Problem statement – After finding the line with "o).fget f = s.fget f := rfl" in the entries below, retype exactly each line from there through the line with "def sigRisen (s", including that final line.

The input –
== Segment start ==

/-- What is dropped from a page leaves the registers of the others. -/
theorem dropFields_keeps {P : Nat → Prop} {p : Nat} (lo : Nat) (keep : Bool) (h : ∀ k, P k → k / 0x80000 ≠ p) :
    KeepsFields P s (s.dropFields p lo keep) := by
  intro x k hk
  have hp := h k hk
  rw [State.dropFields, spGet_spDrop, if_neg]
  simp only [Bool.and_eq_true, decide_eq_true_eq, not_and]
  omega

/-- The same, where a DWORD's lowest bit is set, of the fields above it. -/
theorem setBits_lowest (x lo : Nat) (h : 1 ≤ lo) : setBits x 0 1 1 / 2 ^ lo = x / 2 ^ lo := by
  obtain ⟨k, rfl⟩ : ∃ k, lo = k + 1 := ⟨lo - 1, by omega⟩
  have hhalf : setBits x 0 1 1 / 2 = x / 2 := by
    simp only [setBits]
    omega
  rw [Nat.pow_succ', ← Nat.div_div_eq_div_mul, hhalf, Nat.div_div_eq_div_mul]

/-- The lowest bit is set then. -/
theorem bitOf_setBits_lowest (x : Nat) : bitOf (setBits x 0 1 1) 0 = true := by
  simp only [bitOf, setBits, beq_iff_eq]
  omega

/-- A carrier's own record is no register. -/
theorem KeepsFields.setCar {P : Nat → Prop} {t : State} (h : KeepsFields P s t) (c : Nat) (v : Carrier) :
    KeepsFields P s (t.setCar c v) := h

/-- The pages of a carrier beside its own are dropped. -/
def carrierPagesDropped (s : State) (c : Nat) : State :=
  ((List.range 8).map fun k => carPage c + 2 + k).foldl (fun s q => (s.dropFields q 0x40 false).dropCounters q) s

/-- The carrier's own page keeps its registers. -/
theorem carrierPagesDropped_keeps (s : State) (c : Nat) : KeepsFields (OnCarrierPage c) s (carrierPagesDropped s c) := by
  refine List.foldlRecOn (motive := KeepsFields (OnCarrierPage c) s) _ _ (.refl _ _) fun t ht q hq => ?_
  obtain ⟨k, -, rfl⟩ := List.mem_map.mp hq
  refine (ht.trans (dropFields_keeps _ _ fun k hk => ?_)).trans (.of_fields rfl)
  simp only [OnCarrierPage] at hk
  omega

/-- What the engine leaves as it goes off, but for the defects that follow. -/
def engineOff (s : State) (c : Nat) : State :=
  let t := carrierPagesDropped
    (s.fsets [(F.car_PWR_CTRL_ENGINE_ON c, 0), (F.car_PWR_CTRL_ENGINE_PWR c, 0), (F.car_RX_STATUS_SIG c, 0)]) c
  t.setCar c { t.car c with conv := [], cap := {}, units := [], bits := [], rxPay := [], rxOh := none, rxBond := none }

/-- The carrier's own page reads as the first writes of this leave it. -/
theorem engineOff_keeps (s : State) (c : Nat) : KeepsFields (OnCarrierPage c)
    (s.fsets [(F.car_PWR_CTRL_ENGINE_ON c, 0), (F.car_PWR_CTRL_ENGINE_PWR c, 0), (F.car_RX_STATUS_SIG c, 0)])
    (engineOff s c) := by
  rw [engineOff]
  generalize s.fsets [(F.car_PWR_CTRL_ENGINE_ON c, 0), (F.car_PWR_CTRL_ENGINE_PWR c, 0), (F.car_RX_STATUS_SIG c, 0)] = t
  exact (carrierPagesDropped_keeps t c).setCar c _

/-- The engine's switches and the signal read 0 afterwards. -/
theorem fget_engineOff (s : State) (c : Nat) : (engineOff s c).fget (F.car_PWR_CTRL_ENGINE_PWR c) = 0 ∧
    (engineOff s c).fget (F.car_PWR_CTRL_ENGINE_ON c) = 0 ∧ (engineOff s c).fget (F.car_RX_STATUS_SIG c) = 0 := by
  have hpage {off lo w rst : Nat} (h : off * 32 + lo < 0x80000) :
      OnCarrierPage c (⟨0x10 + 0x10 * c, off, lo, w, rst⟩ : Fl).key := by
    simp only [OnCarrierPage, carPage, Fl.key]
    omega
  refine ⟨((engineOff_keeps s c).fget (hpage (by decide))).trans ?_, ((engineOff_keeps s c).fget (hpage (by decide))).trans ?_,
    ((engineOff_keeps s c).fget (hpage (by decide))).trans ?_⟩ <;>
  simp [State.fsets, fget_fset, F.car_PWR_CTRL_ENGINE_PWR, F.car_PWR_CTRL_ENGINE_ON, F.car_RX_STATUS_SIG, key_eq_key_iff]

/-- A carrier's own record leaves the fields. -/
@[simp] theorem fget_setCar (s : State) (c : Nat) (v : Carrier) (f : Fl) : (s.setCar c v).fget f = s.fget f := rfl

/-- So does an output. -/
@[simp] theorem fget_emit (s : State) (o : Out) (f : Fl) : (s.emit o).fget f = s.fget f := rfl

/-- A capture that nothing refuses is armed. -/
theorem capCmd_armed (s : State) (m : Master) (c d : Nat) (hpoint : bitsOf d 2 3 < 5) (htrig : bitsOf d 5 3 < 6)
    (habort : bitOf d 1 = false) (hbusy : s.capBusy c = false) (hready : s.ready (0x2B0 + c) = true) :
    (s.capCmd m c (setBits d 0 1 1)).fget (F.cap_CAPTURE_STATUS_STATE c) = if bitOf d 11 then 3 else 1 := by
  have hbit (lo : Nat) (h : 1 ≤ lo) : bitOf (setBits d 0 1 1) lo = bitOf d lo := by
    rw [bitOf, bitOf, setBits_lowest d lo h]
  have hbits (lo w : Nat) (h : 1 ≤ lo) : bitsOf (setBits d 0 1 1) lo w = bitsOf d lo w := by
    rw [bitsOf, bitsOf, setBits_lowest d lo h]
  unfold State.capCmd
  simp only [bitOf_setBits_lowest, hbit 1 (Nat.le_refl 1), hbit 11 (by decide), hbits 2 3 (by decide), hbits 5 3 (by decide),
    habort, hbusy, hready]
  rw [if_neg (by simp [hpoint, htrig])]
  simp only [Bool.and_false, Bool.false_eq_true, if_false, Bool.not_true, Bool.not_false, Bool.and_true, if_true]
  rw [fget_fset_self]
  cases bitOf d 11 <;> rfl

/-- A signal that comes back ends the freeze, but for the defects that follow. -/
def sigRisen (s : State) (c : Nat) : State :=
  let t := ((s.fset (F.car_RX_STATUS_SIG c) 1).raise (carPage c) 1).fset (F.car_RX_STATUS_FROZEN c) 0
  t.onlyIf (t.fget (F.car_RX_STATUS_STAGE c) == 1) fun t => t.fset (F.car_RX_STATUS_STAGE c) 2

/-- The signal reads 1, and nothing is frozen. -/
theorem flag_sigRisen (s : State) (c : Nat) : (sigRisen s c).flag (F.car_RX_STATUS_SIG c) = true ∧
    (sigRisen s c).flag (F.car_RX_STATUS_FROZEN c) = false := by
  unfold sigRisen State.onlyIf
  dsimp only
  split <;>
  simp [State.flag, fget_fset, State.raise, F.car_RX_STATUS_SIG, F.car_RX_STATUS_FROZEN, F.car_RX_STATUS_STAGE,
    F.hdr_INT_STATUS_INT, carPage, key_eq_key_iff]

/-- After a freeze the chain begins anew. -/
theorem freezeExpires_fields (h : s.flag (F.car_RX_STATUS_FROZEN c) = true) :
    (s.freezeExpires c).fget (F.car_RX_STATUS_STAGE c) = (if s.flag (F.car_RX_STATUS_SIG c) then 2 else 1) ∧
    (s.freezeExpires c).flag (F.car_RX_STATUS_CD_LOCK c) = false ∧
    (s.freezeExpires c).flag (F.car_RX_STATUS_FO_LOCK c) = false := by
  have heq : ∃ v : Carrier, s.freezeExpires c = ((s.setCar c v).fsets
      [(F.car_RX_STATUS_FROZEN c, 0), (F.car_RX_STATUS_CD_LOCK c, 0), (F.car_RX_STATUS_TIM_LOCK c, 0),
        (F.car_RX_STATUS_EQ_CONV c, 0), (F.car_RX_STATUS_FO_LOCK c, 0)]).rxStart c :=
    ⟨_, if_neg (by rw [h]; decide)⟩
  obtain ⟨v, heq⟩ := heq
  rw [heq]
  simp [State.rxStart, State.fsets, State.flag, fget_fset, key_eq_key_iff, F.car_RX_STATUS_SIG,
    F.car_RX_STATUS_FROZEN, F.car_RX_STATUS_CD_LOCK, F.car_RX_STATUS_TIM_LOCK, F.car_RX_STATUS_EQ_CONV,
    F.car_RX_STATUS_FO_LOCK, F.car_RX_STATUS_STAGE]
  split <;> decide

== Segment end ==

Answer to this exercise –
@[simp] theorem fget_emit (s : State) (o : Out) (f : Fl) : (s.emit o).fget f = s.fget f := rfl

/-- A capture that nothing refuses is armed. -/
theorem capCmd_armed (s : State) (m : Master) (c d : Nat) (hpoint : bitsOf d 2 3 < 5) (htrig : bitsOf d 5 3 < 6)
    (habort : bitOf d 1 = false) (hbusy : s.capBusy c = false) (hready : s.ready (0x2B0 + c) = true) :
    (s.capCmd m c (setBits d 0 1 1)).fget (F.cap_CAPTURE_STATUS_STATE c) = if bitOf d 11 then 3 else 1 := by
  have hbit (lo : Nat) (h : 1 ≤ lo) : bitOf (setBits d 0 1 1) lo = bitOf d lo := by
    rw [bitOf, bitOf, setBits_lowest d lo h]
  have hbits (lo w : Nat) (h : 1 ≤ lo) : bitsOf (setBits d 0 1 1) lo w = bitsOf d lo w := by
    rw [bitsOf, bitsOf, setBits_lowest d lo h]
  unfold State.capCmd
  simp only [bitOf_setBits_lowest, hbit 1 (Nat.le_refl 1), hbit 11 (by decide), hbits 2 3 (by decide), hbits 5 3 (by decide),
    habort, hbusy, hready]
  rw [if_neg (by simp [hpoint, htrig])]
  simp only [Bool.and_false, Bool.false_eq_true, if_false, Bool.not_true, Bool.not_false, Bool.and_true, if_true]
  rw [fget_fset_self]
  cases bitOf d 11 <;> rfl

/-- A signal that comes back ends the freeze, but for the defects that follow. -/
def sigRisen (s : State) (c : Nat) : State :=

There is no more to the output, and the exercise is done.